Conclusion of Luther Congress
Luther Congress delegates listen to plans about the celebration of the 500th anniversary of the Reformation in Wittenberg, Germany, in 2017. The Lutheran World Federation (LWF), which the LCMS is not a member, has been making plans for the 2017 celebration, as have the German Protestant Churches. The 13th International Congress for Luther Studies will be held in Wittenberg, Germany, in 2017.
On of the emphases of the Luther 2017 celebration is that Luther and his message is for the entire world, not just one confession (i.e. Lutherans) or one people (Germans). In a broad sense this is true. The message of the Gospel that Luther proclaimed is for all people and is not limited to a nation or cultural group. The broad promotion of Luther tends toward minimizing confessional differences and glosses over the particular Lutheran Confession of Faith found in the Book of Concord.

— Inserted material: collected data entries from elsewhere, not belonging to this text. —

-- ==== Sys2Proof/Machine/Boot.lean ====
section
/-!
DEFINITION. Resets, clocks and the boot (chapter 12): what each kind of reset keeps, the PLLs, and the stages from
CLOCKS to READY, with the power-on fill of the Slate and the scan of the graph region.
-/

namespace Sys2Proof.Machine

open Sys2Proof

/-! ### Resets (R304–R307, R354) -/

/-- The block after a POWER_ON reset. What stays lies outside the block's registers: the waiting commands, the inputs, the
fuses, the test access port, and the log region of the NOR. -/
def powerOnState (s : State) : State :=
  { State.reset with
    pending := s.pending, out := s.out, free := s.free, agents := s.agents, apEng := s.apEng, test := s.test,
    crb := { (default : Crb) with otp := s.crb.otp },
    flt := { (default : Flt) with level := s.flt.level },
    mgt := { State.resetMgt with
      log := s.mgt.log, logSeq := s.mgt.logSeq, boot := s.mgt.boot, sectors := s.mgt.sectors, head := s.mgt.head,
      moved := s.mgt.moved } }

/-- A vault through a WARM or DEVICE reset: its role and its repairs stay, its error counts start again. -/
def warmVault (v : Vault) : Vault :=
  { (default : Vault) with role := v.role, rowMap := v.rowMap, rowsUsed := v.rowsUsed, lanesUsed := v.lanesUsed,
                           laneMap := v.laneMap }

/-- The block after a WARM or DEVICE reset: beside what a POWER_ON reset keeps, the clocks and the timestamp, the Slate's
contents, map and spare-in, the graph region, the RO-S fields, and the log records not yet written (R261, R304, R354,
R426). (DEDUCED, log entry 50). (DEDUCED, log entry 51). -/
def warmState (s : State) : State :=
  let p := powerOnState s
  { p with
    ts := s.ts, mem := s.mem,
    grs := { (default : Grs) with nodes := s.grs.nodes },
    slt := { (default : Slt) with
      vmap := s.slt.vmap, vaults := s.slt.vaults.foldUpd fun _ v => warmVault v, vs := s.slt.vs,
      vsLogical := s.slt.vsLogical, vsTarget := s.slt.vsTarget, cursor := s.slt.cursor, tags := s.slt.tags,
      refreshAt := s.slt.refreshAt, filled := s.slt.filled },
    agt := s.agt.foldUpd fun _ a => { (default : Agent) with spareUsed := a.spareUsed },
    aut := { (default : Aut) with slots := s.aut.slots.foldUpd fun _ k => { (default : KeySlot) with last := k.last } },
    crb := { p.crb with rootLock := s.crb.rootLock, stbyLock := s.crb.stbyLock, onStby := s.crb.onStby,
                        stbyFail := s.crb.stbyFail, kind := s.crb.kind, source := s.crb.source, fault := s.crb.fault },
    flt := { p.flt with lastUd := s.flt.lastUd, cutValid := s.flt.cutValid, cutKib := s.flt.cutKib },
    mgt := { p.mgt with logQ := s.mgt.logQ } }

/-- Whether the block runs: ac follows the root PLL, or the standby after a switch (R301, R302). -/
def clocked (s : State) : Bool := if s.crb.onStby then s.crb.stbyLock else s.crb.rootLock

/-- Stage HEADER, in which the clocks run: the management port draws bits [31:0] of its Provisional ID, bit 32 of which is set, and
raises Hot-Join (R307, R359, R399). (DEDUCED, log entry 110). -/
def enterHeader (s : State) : State :=
  let (x, s) := freeNat s
  emit { s with crb.stage := .header, mgt.i3cPid := 2 ^ 32 + x % 2 ^ 32 } .hotJoin

/-- Boot goes on from RESET once no reset pin is held and TEST_MODE is 0 (R305, R307, R402): to HEADER where the PLL that drives
the clocks is already locked. (DEDUCED, log entry 52). -/
def leaveReset (s : State) : State :=
  if s.crb.stage ≠ .reset ∨ !s.flt.level.getLsbD 0 ∨ !s.flt.level.getLsbD 1 ∨ s.test.testMode then s
  else if clocked s then enterHeader s
  else { s with crb.stage := .clocks }

/-- The inputs of a stage FAILED for want of a PLL answer a power-on reset only (R302). -/
def noClock (s : State) : Bool := s.crb.stage == .failed && s.crb.failCode == 1

/-- A WARM reset (kind 1) or a DEVICE reset (kind 2) is asserted; it ends every launch and every level above it,
and the Cut is no longer resumable (R354). FAULT of CRB_RESET_CAUSE stays the last UD fault's (R304, R329).
(DEDUCED, log entry 106). -/
def assertReset (s : State) (kind source : Nat) : State :=
  let w := warmState (cutLost s)
  { w with crb.stage := .reset, crb.kind := kind, crb.source := source }

/-- PORESET_N at its filtered level (R304, R305): asserted, or released. -/
def poReset (s : State) (released : Bool) : State :=
  if released then leaveReset (inputInactive s 0)
  else inputActive s 0 powerOnState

One of the ways, the Lutheran World Federation (LWF) and the churches in Germany decided to commemorate the 500th anniversary of the Reformation was to plant a Luthergarten in the shape of a Luther Rose. Each church body that participated, planted a tree in the name of the church with a Bible passage. The Lutheran Church – Missouri Synod did participate in the Luthergarten. You can see the LCMS’ contribution here.
Species: Sorbus aria ‘Magnifica’ – ‘Mehlbeere’

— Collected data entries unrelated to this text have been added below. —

/-- The halt reasons of the checks whose registers are all there: a check is made in the first ac in which no register that it
needs is pending, and every other check at once (R148). -/
def RknIns.made (i : RknIns) (s : State) (a : Nat) : List Nat :=
  i.found.flatMap fun c => if c.needs.any (isPend s a) then [] else c.halts s

/-- Position of a halt reason in the order of R148. -/
def haltRank (r : Nat) : Nat :=
  match r with
  | 0x01 => 1
  | 0x0A => 2
  | 0x09 => 3
  | 0x02 => 4
  | 0x0B => 5
  | 0x07 => 6
  | 0x05 => 7
  | 0x06 => 8
  | 0x03 => 9
  | _ => 10

/-- The reason that is reported (R148). -/
def worstHalt (l : List Nat) : Option Nat := minBy haltRank l

/-- A reason where a condition holds. -/
def ifHalt (b : Bool) (r : Nat) : List Nat := if b then [r] else []

/-- A stalled ac, counted (R130). -/
def stallIn (c : Ctr) (s : State) : RknAct := .stall (count s c)

/-! ### Fetch, loops and branches (R134, R156) -/

/-- The opcodes of R150. -/
def rknOpcode (o : Nat) : Bool :=
  decide (1 ≤ o ∧ o ≤ 5) || decide (8 ≤ o ∧ o ≤ 0xC) || decide (0x10 ≤ o ∧ o ≤ 0x29) || decide (0x30 ≤ o ∧ o ≤ 0x36) ||
  decide (0x38 ≤ o ∧ o ≤ 0x3B) || decide (0x40 ≤ o ∧ o ≤ 0x44) || decide (0x48 ≤ o ∧ o ≤ 0x4B) || o == 0x50 || o == 0x51 ||
  decide (0x58 ≤ o ∧ o ≤ 0x5B) || decide (0x60 ≤ o ∧ o ≤ 0x63) || o == 0x68 || o == 0x69

/-- The instruction word at PC (R147). -/
def rknWordAt (s : State) (a : Nat) : Nat := ((rkn s a).imem.look ((rkn s a).pc.toNat / 8)).toNat

/-- After the instruction at `pc` has executed: the levels whose bodies end there advance or end (R134). The result is the
next PC. -/
def loopBack (pc : Nat) : Nat → Rkn → Rkn
  | 0, r => { r with depth := 0, pc := BitVec.ofNat 16 (pc + 8) }
  | d + 1, r =>
    let l := r.loops.look d
    if l.stop = pc then
      let idx := l.idx + 1
      if idx < l.count then
        { r with depth := d + 1, loops := r.loops.put d { l with idx := idx }, pc := BitVec.ofNat 16 l.start }
      else loopBack pc d { r with loops := r.loops.put d { l with idx := 0 } }
    else { r with depth := d + 1, pc := BitVec.ofNat 16 (pc + 8) }

/-- Levels that a taken branch to `t` leaves in force: the outer ones whose bodies all hold it (R134). -/
def keptLevels (r : Rkn) (t : Nat) : Nat → Nat
  | 0 => 0
  | d + 1 =>
    let k := keptLevels r t d
    if k = d ∧ (r.loops.look d).start ≤ t ∧ t ≤ (r.loops.look d).stop then d + 1 else k

/-- A taken branch: the levels that do not hold the target are popped, their IDX reset (R134, R156). -/
def branchTo (r : Rkn) (t : Nat) : Rkn :=
  let k := keptLevels r t r.depth
  let loops := (List.range' k (r.depth - k)).foldl (fun m d => m.upd d fun l => { l with idx := 0 }) r.loops
  { r with depth := k, loops := loops, pc := BitVec.ofNat 16 t }

/-- An instruction has completed: it is counted, and it is activity of the launch (R140, R340). After a STEP the Reckoner
returns to DEBUG (R138). -/
def rknCompleted (s : State) (a : Nat) : State :=
  let s := count s (.rknInstr a)
  let s := updR s a fun r => if r.stepping ∧ r.st = .running then { r with st := .debug, stepping := false } else r
  activity s a (rknLaunch s a).node (rknLaunch s a).gen

/-- What an act leaves. `pc` is the instruction's address. -/
def settleAct (a pc : Nat) : RknAct → State
  | .next s => rknCompleted (updR s a fun r => loopBack pc r.depth r) a
  | .jump s t => rknCompleted (updR s a fun r => branchTo r t) a
  | .stall s => s
  | .halt s r => rknHaltAt s a r pc false
  | .last s => rknCompleted s a

/-- The read stage takes an instruction (R130, R148). -/
def runIns (s : State) (a : Nat) (i : RknIns) : State :=
  let pc := (rkn s a).pc.toNat
  match worstHalt (i.fixed ++ i.made s a) with
  | some r => rknHaltAt s a r pc false
  | none =>
    if i.srcs.any (isPend s a) ∨ isPend s a i.dst then count s (.rknStallReg a)
    else settleAct a pc (i.act s)

/-- One instruction of opcode `code` at PC, if the Reckoner runs and that is the one; an opcode that R150 does not list
halts (R147). An uncorrectable word or an armed halt takes its place (R331, R337). (DEDUCED, log entry 41). -/
def rknRow (s : State) (a code : Nat) (ins : State → Nat → RknIns) : State :=
  let w := rknWordAt s a
  let o := w % 256
  if agtShut s a ∨ (rkn s a).st ≠ .running then s
  else if injArmed s 0x0902 (· == a) then requestSwap (raiseInj (injFire s) 0x0902 .up (rknPart s a) a true) a
  else if !rknOpcode o then rknHaltAt s a 1 (rkn s a).pc.toNat false
  else if o ≠ code then s
  else if injArmed s 0x0A01 (· == a) then
    rknHaltAt (injFire s) a (regFld s 0xc00100 55 48) (rkn s a).pc.toNat true
  else runIns s a (ins s w)

/-! ### Fields -/

/-- A field of the instruction word. -/
def wf (w hi lo : Nat) : Nat := bitsOf w hi lo

/-- ILLEGAL_OP where a bit outside the mask is set (R147). -/
def resv (w mask : Nat) : List Nat := ifHalt (w - (w &&& mask) ≠ 0) 1

/-- Masks of the layouts (R147): N, R, R with TARGET, I and B. -/
def maskN : Nat := 0xFF
def maskR : Nat := maskBits 22 0
def maskRT : Nat := maskBits 22 0 + maskBits 63 48
def maskI : Nat := maskBits 17 0 + maskBits 63 32
def maskB : Nat := maskBits 22 0 + maskBits 63 32

/-- Sign extension of the low `n` bits. -/
def sext (n x : Nat) : W64 := BitVec.signExtend 64 (BitVec.ofNat n x)

/-- IMM of layout I, sign-extended. -/
def immI (w : Nat) : W64 := sext 32 (wf w 63 32)

/-- RD, RS1 and RS2. -/
def rd (w : Nat) : Nat := wf w 12 8
def rs1 (w : Nat) : Nat := wf w 17 13
def rs2 (w : Nat) : Nat := wf w 22 18

/-! ### Control (R152–R156) -/

/-- NOP. -/
def insNop (_a : Nat) (_s : State) (w : Nat) : RknIns :=
  { srcs := [], dst := 0, fixed := resv w maskN, found := [], act := fun s => .next s }

/-- END (R136). -/
def insEnd (a : Nat) (_s : State) (w : Nat) : RknIns :=
  { srcs := [], dst := 0, fixed := resv w maskN, found := [],
    act := fun s => .last (updR s a fun r => { r with st := .ending }) }

/-- BREAK (R138): the PC stays at the break; it does not count as completed before RESUME. -/
def insBreak (a : Nat) (s : State) (w : Nat) : RknIns :=
  { srcs := [], dst := 0, fixed := resv w maskN ++ ifHalt (!debugFull s (rknPart s a)) 8, found := [],
    act := fun s => .stall (updR s a fun r => { r with st := .debug, atBreak := true, stepping := false }) }

/-- Layer cores of a mask. -/
def maskCores (m : Nat) : List Nat := (List.range 16).filter fun k => bitOf m k

/-- WAIT (R152). -/
def insWait (a : Nat) (s : State) (w : Nat) : RknIns :=
  let e := wf w 11 8
  let req := wf w 12 12 = 1
  let cm := wf w 47 32
  let cores := (if cm = 0 then List.range (rknLaunch s a).blocks else maskCores cm).map (physCore s a)
  { srcs := [], dst := 0,
    fixed := resv w (maskBits 12 0 + maskBits 47 32) ++ ifHalt (e == 0 && !req) 1 ++
      ifHalt ((maskCores cm).any fun k => decide ((rknLaunch s a).blocks ≤ k)) 9,
    found := [],
    act := fun s =>
      let r := rkn s a
      if (r.ops.any fun o => bitOf e o.eng && cores.contains o.core) || (req && !r.reqs.isEmpty) then
        stallIn (.rknStallSb a) s
      else .next s }

/-- FEAT (R153). `feat` is HIF_FEAT. -/
def insFeat (feat : State → W64) (a : Nat) (_s : State) (w : Nat) : RknIns :=
  let i := wf w 63 32
  { srcs := [], dst := rd w, fixed := resv w maskI ++ ifHalt (rs1 w != 0 || decide (4 < i)) 1, found := [],
    act := fun s =>
      let l := rknLaunch s a
      let v : W64 := match i with
        | 0 => rknFeat0
        | 1 => (agt s a).eng
        | 2 => feat s
        | 3 => BitVec.ofNat 64 (a + l.blocks % 32 * 2 ^ 8 + l.part * 2 ^ 16 + blockId s % 4096 * 2 ^ 32)
        | _ => s.ts
      .next (setS s a (rd w) v) }

/-- JMP (R154). -/
def insJmp (_a : Nat) (_s : State) (w : Nat) : RknIns :=
  let t := wf w 63 48
  { srcs := [], dst := 0, fixed := resv w maskRT ++ ifHalt (rd w != 0 || rs1 w != 0 || rs2 w != 0) 1 ++ ifHalt (t % 8 != 0) 7,
    found := [], act := fun s => .jump s t }

/-- JAL (R154). -/
def insJal (a : Nat) (_s : State) (w : Nat) : RknIns :=
  let t := wf w 63 48
  { srcs := [], dst := rd w, fixed := resv w maskRT ++ ifHalt (rs1 w != 0 || rs2 w != 0) 1 ++ ifHalt (t % 8 != 0) 7,
    found := [],
    act := fun s => .jump (setS s a (rd w) (BitVec.ofNat 64 ((rkn s a).pc.toNat + 8))) t }

/-- JR (R154). -/
def insJr (a : Nat) (_s : State) (w : Nat) : RknIns :=
  { srcs := [rs1 w], dst := 0, fixed := resv w maskR ++ ifHalt (rd w != 0 || rs2 w != 0) 1,
    found := [check [rs1 w] fun s =>
      ifHalt ((getS s a (rs1 w)).toNat % 8 != 0 || decide (2 ^ 16 ≤ (getS s a (rs1 w)).toNat)) 7],
    act := fun s => .jump s (getS s a (rs1 w)).toNat }

/-- The value of bits [31:0] as binary32 (R155). -/
def fp32 (x : W64) : FVal := fmtVal 2 (x.toNat % 2 ^ 32)

/-- The comparison that COND selects (R155). -/
def condHolds (c : Nat) (x y : W64) : Bool :=
  match c with
  | 0 => x == y
  | 1 => x != y
  | 2 => x.slt y
  | 3 => !x.slt y
  | 4 => x.ult y
  | 5 => !x.ult y
  | 6 => eqVal (fp32 x) (fp32 y)
  | 7 => ltVal (fp32 x) (fp32 y)
  | 8 => fp32 x != .nan && fp32 y != .nan && !ltVal (fp32 x) (fp32 y)
  | _ => fp32 x == .nan || fp32 y == .nan

/-- BCC (R155). -/
def insBcc (a : Nat) (_s : State) (w : Nat) : RknIns :=
  let t := wf w 63 48
  { srcs := [rs1 w, rs2 w], dst := 0,
    fixed := resv w maskB ++ ifHalt (decide (9 < rd w) || wf w 47 32 != 0) 1 ++ ifHalt (t % 8 != 0) 7,
    found := [],
    act := fun s => if condHolds (rd w) (getS s a (rs1 w)) (getS s a (rs2 w)) then .jump s t else .next s }

/-- BCCI (R155). -/
def insBcci (a : Nat) (_s : State) (w : Nat) : RknIns :=
  let t := wf w 63 48
  { srcs := [rs1 w], dst := 0,
    fixed := resv w maskB ++ ifHalt (decide (5 < rd w) || rs2 w != 0) 1 ++ ifHalt (t % 8 != 0) 7,
    found := [],
    act := fun s => if condHolds (rd w) (getS s a (rs1 w)) (sext 16 (wf w 47 32)) then .jump s t else .next s }

/-! ### Scalar arithmetic (R150, the table of scalar arithmetic) -/

/-- A register form: rd ← f(s[RS1], s[RS2]). -/
def insReg (f : W64 → W64 → W64) (a : Nat) (_s : State) (w : Nat) : RknIns :=
  { srcs := [rs1 w, rs2 w], dst := rd w, fixed := resv w maskR, found := [],
    act := fun s => .next (setS s a (rd w) (f (getS s a (rs1 w)) (getS s a (rs2 w)))) }

/-- An immediate form: rd ← f(s[RS1], sext(IMM)). -/
def insImm (f : W64 → W64 → W64) (a : Nat) (_s : State) (w : Nat) : RknIns :=
  { srcs := [rs1 w], dst := rd w, fixed := resv w maskI, found := [],
    act := fun s => .next (setS s a (rd w) (f (getS s a (rs1 w)) (immI w))) }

Godfather: Lutheran Church Missouri Synod, United States of America
Planted by Reverend Samuel Nafzger
Bishop: Präsident Rev. Matthew Harrison
biblical vote: John 15, 5: “I am the vine; you are the branches. Whoever abides in me and I in him, he it is that bears much fruit, for apart from me you can do nothing.”
The LCMS through the International Luther Society of Wittenberg (ILSW) is planning a Luther study center and guest / welcome center in Wittenberg at the Old Latin School across from the City Church, where Luther preached (pictured above). It is hoped the center will be completed in time for the 2017 celebration. The Lutheran World Federation (LWF) also has established a center in Wittenberg, called LWB-Zentrums.
Marta Lane and Rev. Jason Lane are with Dr. Prof. Oswald Bayer, one of the foremost Luther scholars alive today. The International Congress for Luther Studies provides the opportunity to visit and discuss Luther scholarship. Both Rev. Dr. Roland Zeigler of Concordia Theological Seminary in Fort Wayne and Rev. Jonathan Mumme of Westfield House in Cambridge, England, studied under Dr. Bayer.
Dr. Gerhard Bode from Concordia Seminary St Louis, Dr. Christopher Brown, Associate Professor of History at Boston University, LCMS church member and general editor to CPH’s Luther’s Works, and Dr. Albert Collver discuss Martin Luther’s doctrine of creation and his “heroic prayer” for Melanchthon.
Delegates listening to one of the final lectures at the 12th International Congress for Luther Studies.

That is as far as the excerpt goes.